39. Способ по любому из пп. 28-38, отличающийся тем, что указанная первая единица трансляции содержит первую область инициации трансляции (TIR), которая функциональным образом объединена с кодирующей областью указанного вариабельного домена тяжелой цепи, и указанная вторая единица трансляции содержит вторую область инициации трансляции (TIR), которая функциональным образом объединена с кодирующей областью указанного вариабельного домена легкой цепи, причем относительная интенсивность трансляции первой и второй TIR составляет от приблизительно 1,0 до приблизительно 3,0.
40. Способ по любому из пп. 28-39, отличающийся тем, что указанный по меньшей мере один белок-шаперон или указанный первый белок-шаперон содержит пептидил-пролил-изомеразу.

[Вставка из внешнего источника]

/-- One tracker: settings (R378), state, estimate and servo, leaders heard, measurements, counters (R380). Times in
2^-16 ns unless named ns; `lkHist` holds the frequencies of the last 10 s in LOCKED with their durations in ns, `acc` the
accepted offsets of the last 10 s with their times; `back` marks a return from HOLDOVER or FAULTY still to be made. -/
structure Tracker where
  en : Bool := false
  l2 : Bool := false
  port : Option Nat := none
  domain : Nat := 0
  profile : Nat := 1
  role : Nat := 0
  logAnn : Int := 1
  logSync : Int := -3
  logDreq : Int := -3
  annTo : Nat := 3
  prio1 : Nat := 128
  prio2 : Nat := 128
  cclass : Nat := 248
  cacc : Nat := 0xFE
  cvar : Nat := 0xFFFF
  servo : Nat := 2
  dscp : Nat := 46
  ttl : Nat := 1
  jumpNs : Nat := 20000
  lockNs : Nat := 1000
  phyTx : Nat := 0
  phyRx : Nat := 0
  utcOfs : Int := 37
  st : TtSt := .disabled
  since : Nat := 0
  est : Option Int := none
  ppb : Int := 0
  avgPpb : Int := 0
  lkHist : List (Nat × Int) := []
  lkAt : Nat := 0
  lead : Option PtpLeader := none
  cands : List PtpLeader := []
  offset : Int := 0
  acc : List (Nat × Int) := []
  mpds : List Int := []
  outs : List Int := []
  back : Bool := false
  first4 : Option (List Int) := none
  firstCause : Nat := 1
  inLock : Nat := 0
  inLockAt : Nat := 0
  outLock : Nat := 0
  t1 : Option Int := none
  t2 : Option Int := none
  syncSeq : Nat := 0
  t3 : Option Int := none
  dreqSeq : Nat := 0
  dreqAt : Nat := 0
  dreqLog : Option Int := none
  annSentAt : Nat := 0
  syncSentAt : Nat := 0
  annSeq : Nat := 0
  sSeq : Nat := 0
  followers : List Follower := []
  reqAt : Nat := 0
  reqCnt : Nat := 0
  syncRx : Ctr := (0, false)
  dreq : Ctr := (0, false)
  outlier : Ctr := (0, false)
  jumps : Ctr := (0, false)
  followOvf : Ctr := (0, false)
  annRx : Ctr := (0, false)
  stateFr : Nat := 0
deriving DecidableEq, Repr

/-- A device-time step decided and not yet made, with the loads of device time that it completes (R369, R371). -/
structure TStep where
  e : Int
  cause : Nat
  left : Nat
  load : Option Nat := none
  jobs : List Nat := []
deriving DecidableEq, Repr

/-- Device time, frames, media count, tracker selection and policy (R350 to R387); `tick` counts the boundaries since the last
tick (R390); `dMeas` is the difference of the estimates as the last 10 ms measurement found it (R364). -/
structure Tm where
  devT : Nat := 0
  frame : Nat := 0
  begun : Bool := false
  frameRun : Bool := false
  frameT : Nat := 0
  tick : Nat := 0
  mediaM : Nat := 0
  mediaSet : Bool := false
  rate : Nat := 48000
  mode : Nat := 2
  pref : Nat := 0
  revertS : Nat := 60
  swLimit : Nat := 100
  active : Option Nat := none
  switchWait : Option (Nat × Nat) := none
  swCnt : Ctr := (0, false)
  swFr : Nat := 0
  qualSince : Option Nat := none
  policy : Nat := 0
  slewMax : Nat := 50
  stepMin : Nat := 2000
  r : Int := 0
  b : Int := 0
  slewing : Bool := false
  slewAt : Nat := 0
  aligned : Bool := false
  step : Option TStep := none
  jumpHeld : List (Int × Nat) := []
  gs : Nat := 0
  gsUp : Bool := true
  stepCnt : Ctr := (0, false)
  holdPpb : Int := 0
  dMeas : Option Int := none
deriving DecidableEq, Repr

/-! ### Engine -/

/-- A sample with its flags (R40, R42). -/
structure Smp where
  v : Int := 0
  settle : Bool := false
  priv : Bool := false
deriving DecidableEq, Repr

/-- Engine registers and frame gate (R17 to R31): `mutePos` is the late-frame mute's place in ns, 0 for full gain; `pendSet`
the input set not begun with its boundary (device ns) `pendB`; `working` the frame begun last and not known to be finished;
`held` what the destinations present before the gate's gains, `presented` after them; `lastLatch` and `latchT` the last
boundary by clk and by device time in 2^-16 ns; `metFr` the frame metered last; `first` until the first frame after reset
or Listen. -/
structure Eng where
  pace : Nat := 0
  paceMin : Nat := 0xFFFF
  load : Nat := 0
  disc : Bool := false
  muted : Bool := false
  lowv : Bool := false
  lateCnt : Nat := 0
  lateSat : Bool := false
  lateRun : Nat := 0
  okRun : Nat := 0
  muteUp : Bool := true
  mutePos : Nat := 0
  pendSet : Option (Nat × InputSet) := none
  pendB : Nat := 0
  working : Option Nat := none
  applyQ : List Nat := []
  outSet : Tab Int := []
  held : Tab Int := []
  presented : Tab Int := []
  src : Tab Smp := []
  srcPrev : Tab Int := []
  srcHist : Tab (List Int) := []
  lastLatch : Nat := 0
  latchT : Nat := 0
  metFr : Nat := 0
  first : Bool := true
deriving DecidableEq, Repr

/-! ### Quickset and meters -/

/-- The kinds of a transition in progress (R162, R186). -/
inductive TKind where
  | fade | zero | fallback
deriving DecidableEq, Repr

/-- A transition in progress: k frames made of a fade of n or a search of w (R168, R169). -/
structure Trans where
  kind : TKind
  from0 : Nat
  k : Nat := 0
  n : Nat := 0
  w : Nat := 0
  job : Nat := 0
deriving DecidableEq, Repr

/-- A request for a destination: source, kind 1 CUT, 2 FADE, 3 ZERO, fade time and search window in ms (R166, R171),
and the command it belongs to. -/
structure Req where
  src : Nat
  kind : Nat
  fade : Nat := 0
  win : Nat := 0
  job : Nat := 0
  tag : Nat := 0
deriving DecidableEq, Repr

/-- A command's request that has begun at a destination: its frame, the source before it, its command. A later request of the
same frame takes its place (R174). -/
structure Fresh where
  fr : Nat
  src : Nat
  job : Nat
deriving DecidableEq, Repr

/-- A route entry (R162). `cutFr` is the frame in which a change last took effect at once; the destination is free again
in the frame after it (R167, R169). -/
structure Route where
  src : Nat := 0x3FF
  trans : Option Trans := none
  held : Option Req := none
  stored : Option Nat := none
  cutFr : Option Nat := none
  fresh : Option Fresh := none
  dtrans : Nat := 2
  dfade : Nat := 5
  dzwin : Nat := 10
deriving DecidableEq, Repr

/-- A ROUTE_SET in flight: its entries as fixed at its start, and what became of them (R181, R182). -/
structure RouteJob where
  ents : List (Nat × Req) := []
  open0 : Nat := 0
  begun : Nat := 0
  same : Nat := 0
  replaced : Nat := 0
  zfall : Nat := 0
  first : Nat := 0
  last : Nat := 0
  lowRep : Nat := 0xFFFF
deriving DecidableEq, Repr

/-- One meter point (R191, R196): magnitudes in Q31, HOLD in Q63, mean square in Q94. -/
structure Meter where
  peak : Nat := 0
  hold : Nat := 0
  holdTmr : Nat := 0
  tpeak : Nat := 0
  y : Nat := 0
  clip : Nat := 0
  clipSat : Bool := false
  clipRun : Bool := false
  tau : Nat := 300
  holdT : Nat := 100
  decay : Nat := 20
  tpEn : Bool := false
  hist : List Int := []
  settle : Bool := false
  priv : Bool := false
deriving DecidableEq, Repr

/-! ### Mix -/

/-- The contribution a commit moved away from (R224): amplitude in units of 2^-96. -/
structure Shadow where
  src : Nat
  bus : Nat
  f : Fade
deriving DecidableEq, Repr

/-- A mix entry: STAGE and LIVE (R219). -/
structure MixE where
  ssrc : Nat := 0x3FF
  sbus : Nat := 0
  sgain : Int := muteCode
  pend : Bool := false
  src : Nat := 0x3FF
  bus : Nat := 0
  gain : Int := muteCode
  fade : Option Fade := none
  shadow : Option Shadow := none
deriving DecidableEq, Repr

41. Способ по п. 40, отличающийся тем, что указанная пептидил-пролил-изомераза представляет собой белок FkpA.
42. Способ по п. 41, отличающийся тем, что FkpA представляет собой FkpA E. coli.

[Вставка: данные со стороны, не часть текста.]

/-- Records of an event queue, unread or waiting, that stand in the 63 places not reserved for EVENT_LOST (R57): all of them
but one EVENT_LOST, which has the reserved place. -/
def State.evHeld (s : State) (q : Nat) : Nat :=
  (s.queue q).recEnds.length + (s.queue q).waitRecs.length - b2n (s.lostHeld q)

def State.evMask (s : State) (port : Nat) : List Nat :=
  if port = 1 then s.evMask1 else if port = 2 then s.evMask2 else s.evMask3

def State.evDrop (s : State) (port : Nat) : Nat :=
  if port = 1 then s.evDrop1 else if port = 2 then s.evDrop2 else s.evDrop3

def State.setDrop (s : State) (port n : Nat) : State :=
  if port = 1 then { s with evDrop1 := n } else if port = 2 then { s with evDrop2 := n } else { s with evDrop3 := n }

/-- EVENT_LOST is written with the count when a record is free again (R57). -/
def State.flushLost (s : State) (port : Nat) : State :=
  match s.eventQueue port with
  | none => s
  | some q =>
    if 0 < s.evDrop port ∧ s.evHeld q < 63 then
      (s.postRec q { tag := 0xFFFF, status := stLost, queue := q, doneNs := s.nowNs,
                     data := le 2 (s.evDrop port) ++ le 2 0 }).setDrop port 0
    else s

/-- An event on one port: masked off, dropped and counted, or placed (R54, R57, R61). -/
def State.raiseOn (s : State) (port code : Nat) (data : List Byte) (done : Nat) : State :=
  if (s.evMask port).contains code then s
  else
    let s1 := s.flushLost port
    match s1.eventQueue port with
    | none => s1.setDrop port (min 0xFFFF (s1.evDrop port + 1))
    | some q =>
      if s1.evHeld q < 63 then
        s1.postRec q { tag := 0xFFFF, status := 0x4000 + code, queue := q, doneNs := done, data := data }
      else s1.setDrop port (min 0xFFFF (s1.evDrop port + 1))

/-- An event on every port (R54); `code` is the low 12 bits of its STATUS. -/
def State.raiseAt (s : State) (code : Nat) (data : List Byte) (done : Nat) : State :=
  if s.alive then ((s.raiseOn 1 code data done).raiseOn 2 code data done).raiseOn 3 code data done else s

def State.raise (s : State) (code : Nat) (data : List Byte) : State := s.raiseAt code data s.nowNs

/-- An event with the DONE given, limited to one per t ns and scope (R596). -/
def State.raiseLimAt (s : State) (code scope t : Nat) (data : List Byte) (done : Nat) : State :=
  let key := code * 65536 + scope
  match tget? s.evLast key with
  | some last =>
    if done < last + t then s
    else ({ s with evLast := tset key done s.evLast }).raiseAt code data done
  | none => ({ s with evLast := tset key done s.evLast }).raiseAt code data done

def State.raiseLim (s : State) (code scope t : Nat) (data : List Byte) : State := s.raiseLimAt code scope t data s.nowNs

/-! ### Flights (R62 to R66) -/

/-- A flight by its number. -/
def State.flightOf (s : State) (id : Nat) : Option Flight := s.flight.find? fun f => decide (f.id = id)

/-- A command in flight applied after its frame (R51). -/
def State.flightLate (s : State) (id : Nat) : Bool :=
  match s.flightOf id with
  | some f => f.info.isSome
  | none => false

/-- Flights changed by f where the number is id. -/
def modFlight (id : Nat) (f : Flight → Flight) (l : List Flight) : List Flight :=
  l.map fun x => if x.id = id then f x else x

/-- A command in flight completes with a status other than OK or LATE by rule; its record is written when the step
ends, in start order (R66). -/
def State.finishErr (s : State) (id : Nat) (e : Err) (done : Nat) : State :=
  { s with flight := modFlight id (fun f => { f with phase := .ended e.status done (errData e) }) s.flight }

/-- A command in flight completes with OK, or with LATE and its INFO when it was late (R51). -/
def State.finishOk (s : State) (id : Nat) (data : List Byte) (done : Nat) : State :=
  { s with flight := modFlight id (fun f =>
      match f.info with
      | none => { f with phase := .ended stOk done data }
      | some i => { f with phase := .ended stLate done (le 4 i ++ data) }) s.flight }

/-- A command in flight ends with ABORTED (R74). -/
def State.finishAborted (s : State) (id detail done : Nat) : State :=
  s.finishErr id { status := stAborted, detail := detail } done

/-- What a completed flight leaves: its record, or for a configuration packet its status (R570). -/
def settleFlight (s : State) (f : Flight) : State :=
  let s1 := match flightRec f with
    | some r => s.postRec f.pkt.queue r
    | none => s
  match f.phase with
  | .ended st _ _ =>
    if f.pkt.config then { s1 with pwr := { s1.pwr with cfgJob := none, cfgStatus := st } } else s1
  | _ => s1

/-- A completed flight's record waits for the frame's work to begin: it completed at the boundary of that frame, where
earlier commands may still complete (R66, log 42). -/
def State.heldBack (s : State) (f : Flight) : Bool :=
  match f.phase with
  | .ended _ done _ => s.eng.pendSet.isSome && decide (done = s.eng.pendB)
  | _ => false

/-- An ABORT's record waits for its targets that have not ended (R74). -/
def State.awaits (s : State) (f : Flight) : Bool :=
  s.flight.any fun g => f.after.contains g.id && !g.isEnded

/-- The flight's record can be written: it has completed and waits for no other, and neither it nor one that started before it is
held back, for the records of one frame go in start order (R66). -/
def State.settled (s : State) (f : Flight) : Bool :=
  f.isEnded && !s.heldBack f && !s.awaits f && !(s.flight.any fun g => decide (g.id < f.id) && s.heldBack g)

/-- Records of the flights `which` names, in the order they started. -/
def State.flushOf (s : State) (which : Flight → Bool) : State :=
  (s.flight.filter which).foldl settleFlight { s with flight := s.flight.filter fun f => !which f }

/-- The records of the flights that have completed, in the order they started (R66). -/
def State.flush (s : State) : State := s.flushOf s.settled

/-- A new flight for a started packet, and its number. -/
def State.takeOff (s : State) (p : Packet) (port : Nat) (ph : Phase) : State :=
  { s with
    seq := s.seq + 1,
    flight := s.flight ++ [{ id := s.seq + 1, pkt := p, port := port, startNs := s.nowNs, startClk := s.clk,
                             phase := ph }] }

/-- The port of a command in flight (R84), QSPI for a configuration packet. -/
def State.flightPort (s : State) (id : Nat) : Nat :=
  match s.flightOf id with
  | some f => f.port
  | none => 1

def State.flightTag (s : State) (id : Nat) : Nat :=
  match s.flightOf id with
  | some f => f.pkt.tag
  | none => 0

/-! ### The Gauge, as other units meet it -/

/-- A trigger of TRIG code k (R494): each running converter in Event mode that names it gets a pass due (R480). -/
def gaugeTrig (k : Nat) (s : State) : State :=
  forEach [0, 1] (fun c a =>
    let g := a.gg c
    if a.framing ∧ g.running ∧ g.mode = 3 ∧ g.trig = k then a.setGg c { g with trigPend := g.trigPend + 1 } else a) s

/-- Converter c is in no conversion: nothing, or a settle that may be cut (R482). -/
def State.gaugeFree (s : State) (c : Nat) : Bool :=
  let g := s.gg c
  (match g.cur with
    | some v => decide (s.clk < v.at0 + ((g.seq[v.ent]?).map (·.settle)).getD 0 * 1000)
    | none => true) &&
  !(g.urg.any fun u => u.started.isSome && u.cal.isNone)

/-- When a calibration's first conversion begins, where one holds the converter (R482, R492). -/
def Gauge.calFrom (g : Gauge) : Option (Nat × GUrg) :=
  match g.urg.head? with
  | some u => match u.cal, u.started with
    | some _, some st => some (st + 100000 + u.extra, u)
    | _, _ => none
  | none => none

/-- A step of device time to `new` skips the grid points it passes over (R481). -/
def gaugeSkip (old new : Nat) (s : State) : State :=
  forEach [0, 1] (fun c a =>
    let g := a.gg c
    if g.mode = 2 ∧ old < g.grid ∧ g.grid < new then
      a.setGg c { g with grid := g.grid + ceilDiv (new - g.grid) (max 1 (g.period * 1000)) * (g.period * 1000) }
    else a) s

/-! ### Time passes -/

/-- t units of 2^-16 ns of real time at a frequency of ppb. -/
def scalePpb (t : Nat) (ppb : Int) : Int := (t : Int) * (1000000000 + ppb) / 1000000000

/-- Frequency a tracker's estimate runs at: the servo's, or the held average (R357, R362). -/
def Tracker.runPpb (k : Tracker) : Int :=
  if k.st = .holdover ∨ k.st = .faulty then k.avgPpb else k.ppb

/-- A tracker's estimate after t units. -/
def Tracker.advance (k : Tracker) (t : Nat) : Tracker :=
  match k.est with
  | none => k
  | some e => { k with est := some (e + scalePpb t k.runPpb) }

/-- Frequency device time runs at, apart from a slew (R352). -/
def State.devPpb (s : State) : Int :=
  match s.tm.active with
  | some t => (s.tt t).runPpb
  | none => s.tm.holdPpb

/-- Device time and slew residual after dt ns of real time (R352, R368): r shrinks toward 0 at SLEW_MAX. -/
def Tm.advance (m : Tm) (ppb : Int) (dt : Nat) : Tm :=
  let t := dt * 65536
  let most : Int := (t : Int) * m.slewMax / 1000000
  let d : Int := if m.r < 0 then -(min most (-m.r)) else min most m.r
  { m with devT := (m.devT + scalePpb t ppb + d).toNat, r := m.r - d }

/-- dt ns pass (log 2): the elapsed count always, device time and the trackers' estimates while the part runs. -/
def State.pass (s : State) (dt : Nat) : State :=
  if s.alive then
    { s with clk := s.clk + dt, tm := s.tm.advance s.devPpb dt, tt0 := s.tt0.advance (dt * 65536),
             tt1 := s.tt1.advance (dt * 65536) }
  else { s with clk := s.clk + dt }

/-- A tracker's estimate where device time wraps. -/
def Tracker.wrap (k : Tracker) : Tracker := { k with est := k.est.map (· - wrapT) }

/-- Device time that has passed its largest value wraps to 0 and raises TIME_WRAP (R82); the estimates wrap with it. -/
def State.wrapTime (s : State) : State :=
  if s.tm.devT < wrapT then s
  else ({ s with tm := { s.tm with devT := s.tm.devT % wrapT }, tt0 := s.tt0.wrap, tt1 := s.tt1.wrap }).raise 0x020 []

43. Способ по любому из пп. 40-42, отличающийся тем, что указанный по меньшей мере один белок-шаперон дополнительно содержит или один или оба из указанного второго белка-шаперона и указанного третьего белка-шаперона содержат протеин-дисульфид-оксидоредуктазу.
44. Способ по п. 43, отличающийся тем, что указанная протеин-дисульфид-оксидоредуктаза представляет собой один или оба из белка DsbA и белка DsbC.

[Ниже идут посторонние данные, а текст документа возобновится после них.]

-- ==== Sys2Proof/Machine/Mix.lean ====
section
/-!
DEFINITION. Mix entries, buses, limiters and safe-load: MIX_STAGE, MIX_COMMIT, BUS_CFG, LIMITER_CFG and the frame's
mix work (06 R202 to R239).
-/
namespace Sys2Proof.Machine
open Sys2Proof

/-- Value of a fade in the frame last performed (R222). -/
def Fade.now (f : Fade) : Int := if f.k = 0 then f.m else if f.n ≤ f.k then f.t else f.m + (f.t - f.m) * f.k / f.n

/-- One performed frame of a fade. -/
def Fade.adv (f : Fade) : Fade := { f with k := f.k + 1 }

/-- A fade moved on, gone once its target is reached. -/
def advFade (f : Option Fade) : Option Fade :=
  match f with
  | none => none
  | some x => if x.n ≤ x.k + 1 then none else some x.adv

/-- Value of a parameter with target t and perhaps a fade. -/
def fadeVal (f : Option Fade) (t : Int) : Int :=
  match f with
  | none => t
  | some x => x.now

/-- A fade that runs: one of no length is no fade (R234, R237). -/
def fading (f : Option Fade) : Bool :=
  match f with
  | some x => decide (0 < x.n)
  | none => false

/-- Momentary gain of an entry (R222), in units of 2^-96. -/
def MixE.amp (e : MixE) : Int := fadeVal e.fade (factor e.gain)

/-- A momentary amplitude as a code (R231). -/
def ampCode (a : Int) (f : Option Fade) (target : Int) : Nat :=
  if f.isNone then uns 16 target else if a = 0 then 0x8000 else uns 16 (gainCode a.toNat)

/-- DLY1 of an entry (R206). -/
def dly1 (src bus : Nat) : Bool := decide (0x260 ≤ src) && decide (src < 0x2E0) && decide (bus ≤ src - 0x260)

/-- Centi-dB in units of 2^-16. -/
def cdb (x : Int) : Int := x * 65536

/-- Lookahead in frames of an LA code at a base rate (R215). -/
def laFrames (rate code : Nat) : Nat :=
  if code = 0 then 0 else if code = 1 then (2 * rate + 2000) / 4000 else if code = 2 then msFrames 1 rate else msFrames 2 rate

/-! ### Frame work (R207 to R217) -/

/-- Saturation to Q9.39, and whether it saturated. -/
def satQ9 (x : Int) : Int × Bool :=
  (clampI (-(2 ^ 47)) (2 ^ 47 - 1) x, decide (x < -(2 ^ 47)) || decide (2 ^ 47 - 1 < x))

/-- Fades of an entry and its shadow move on by one performed frame (R222, R224). -/
def MixE.adv (e : MixE) : MixE :=
  { e with
    fade := advFade e.fade,
    shadow := match e.shadow with
      | none => none
      | some h => if h.f.n ≤ h.f.k + 1 then none else some { h with f := h.f.adv } }

def mixAdvance (s : State) : State :=
  { s with
    mix := tmap (fun e => e.adv) s.mix,
    buses := tmap (fun b => { b with
      trimF := advFade b.trimF, thrF := advFade b.thrF, ceilF := advFade b.ceilF }) s.buses }

/-- A contribution: source times factor, rounded at 2^-39 (R207). -/
def contrib (x f : Int) : Int := rne (x * f) 88

/-- The sample an entry of bus n takes from a source: a bus at or above n gives its output of the previous performed
frame (R206). -/
def mixRead (s : State) (n src : Nat) : Int :=
  if dly1 src n then tget 0 s.eng.srcPrev src else (tget {} s.eng.src src).v

/-- The exact sum over the entries and shadows of bus n (R207). -/
def busSum (s : State) (n : Nat) : Int :=
  s.mix.foldl (fun a e =>
    let x := if e.2.bus = n then contrib (mixRead s n e.2.src) e.2.amp else 0
    let y := match e.2.shadow with
      | some h => if h.bus = n then contrib (mixRead s n h.src) h.f.now else 0
      | none => 0
    a + x + y) 0

/-- Static gain of the limiter's threshold term (R214), units of 2^-16 centi-dB; none for -inf. -/
def limStatic (lvl : Option Int) (thr knee : Int) : Int :=
  match lvl with
  | none => 0
  | some l =>
    let exc := l - thr
    if exc ≤ -(knee / 2) then 0
    else if knee / 2 ≤ exc then -exc
    else -((exc + knee / 2) * (exc + knee / 2) / (2 * knee))

/-- The ceiling term over the newest D + 1 samples, newest first (R214). -/
def limHard (d : Nat) (win : List (Int × Int)) : Int :=
  if d = 0 then 0
  else (List.range (d + 1)).foldl (fun a i => min a ((win.getD i (0, 0)).2 * (i + 1 : Nat) / (d + 1 : Nat))) 0

/-- The sample leaving the lookahead: the tap at D, or the running blend of taps (R217). -/
def laTap (win : List (Int × Int)) (d : Nat) (f : Option (List (Nat × Nat) × Nat × Nat)) : Int :=
  let x := (win.getD d (0, 0)).1
  match f with
  | none => x
  | some (old, k, n) =>
    let o := old.foldl (fun (a : Int) e => a + (win.getD e.1 (0, 0)).1 * e.2) 0
    let w := rcos (k + 1) n
    roundAway ((o / 2 ^ 62) * (2 ^ 62 - (w : Int)) + x * w) (2 ^ 62)

/-- log2db of R214 for a magnitude in Q9.39: within 0.01 dB of the exact level, units of 2^-16 centi-dB. -/
def levelOf (m : Nat) : Int := freeIn (cdbQ m 39 - 65536) (cdbQ m 39 + 65536) (Config.log2db m)

/-- pow2db of R214: at most 0.01 dB below the exact factor and never above it, which is what the bias of the ceiling term
leaves for the guarantee of R216 (log 126); units of 2^-96. -/
def gainOf (g : Int) : Int := freeIn (gainQ (g - 65536)) (gainQ g) (Config.pow2db g)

45. Способ по любому из пп. 28-44, отличающийся тем, что указанная по меньшей мере одна протеин-дисульфид-оксидоредуктаза представляет собой один или оба из DsbA E. coli и DsbC E. coli.
46. Способ по любому из пп. 28-45, отличающийся тем, что указанная прокариотическая клетка-хозяин представляет собой грамотрицательную бактерию.
47. Способ по п. 46, отличающийся тем, что указанная грамотрицательная бактерия представляет собой E. coli.
48. Способ по п. 47, отличающийся тем, что указанная E. coli принадлежит к штамму, дефектному по активности эндогенных протеазы.
49. Способ по любому из пп. 28-48, отличающийся тем, что указанная температура при фазе роста находится в диапазоне от приблизительно 30°C до приблизительно 34 °C в течение указанной фазы роста, и указанная температура при фазе образования продукта находится в диапазоне от приблизительно 25 °С до приблизительно 29 °C в течение указанной фазы образования продукта.
50. Способ по любому из пп. 28-49, отличающийся тем, что указанная скорость перемешивания при фазе роста достаточна для достижения указанной клеткой-хозяином в течение указанной фазы роста скорости поглощения кислорода, которая на 0,5-2,5 ммоль/л/мин превышает пиковую скорость поглощения кислорода указанной клеткой-хозяином в течение фазы образования продукта.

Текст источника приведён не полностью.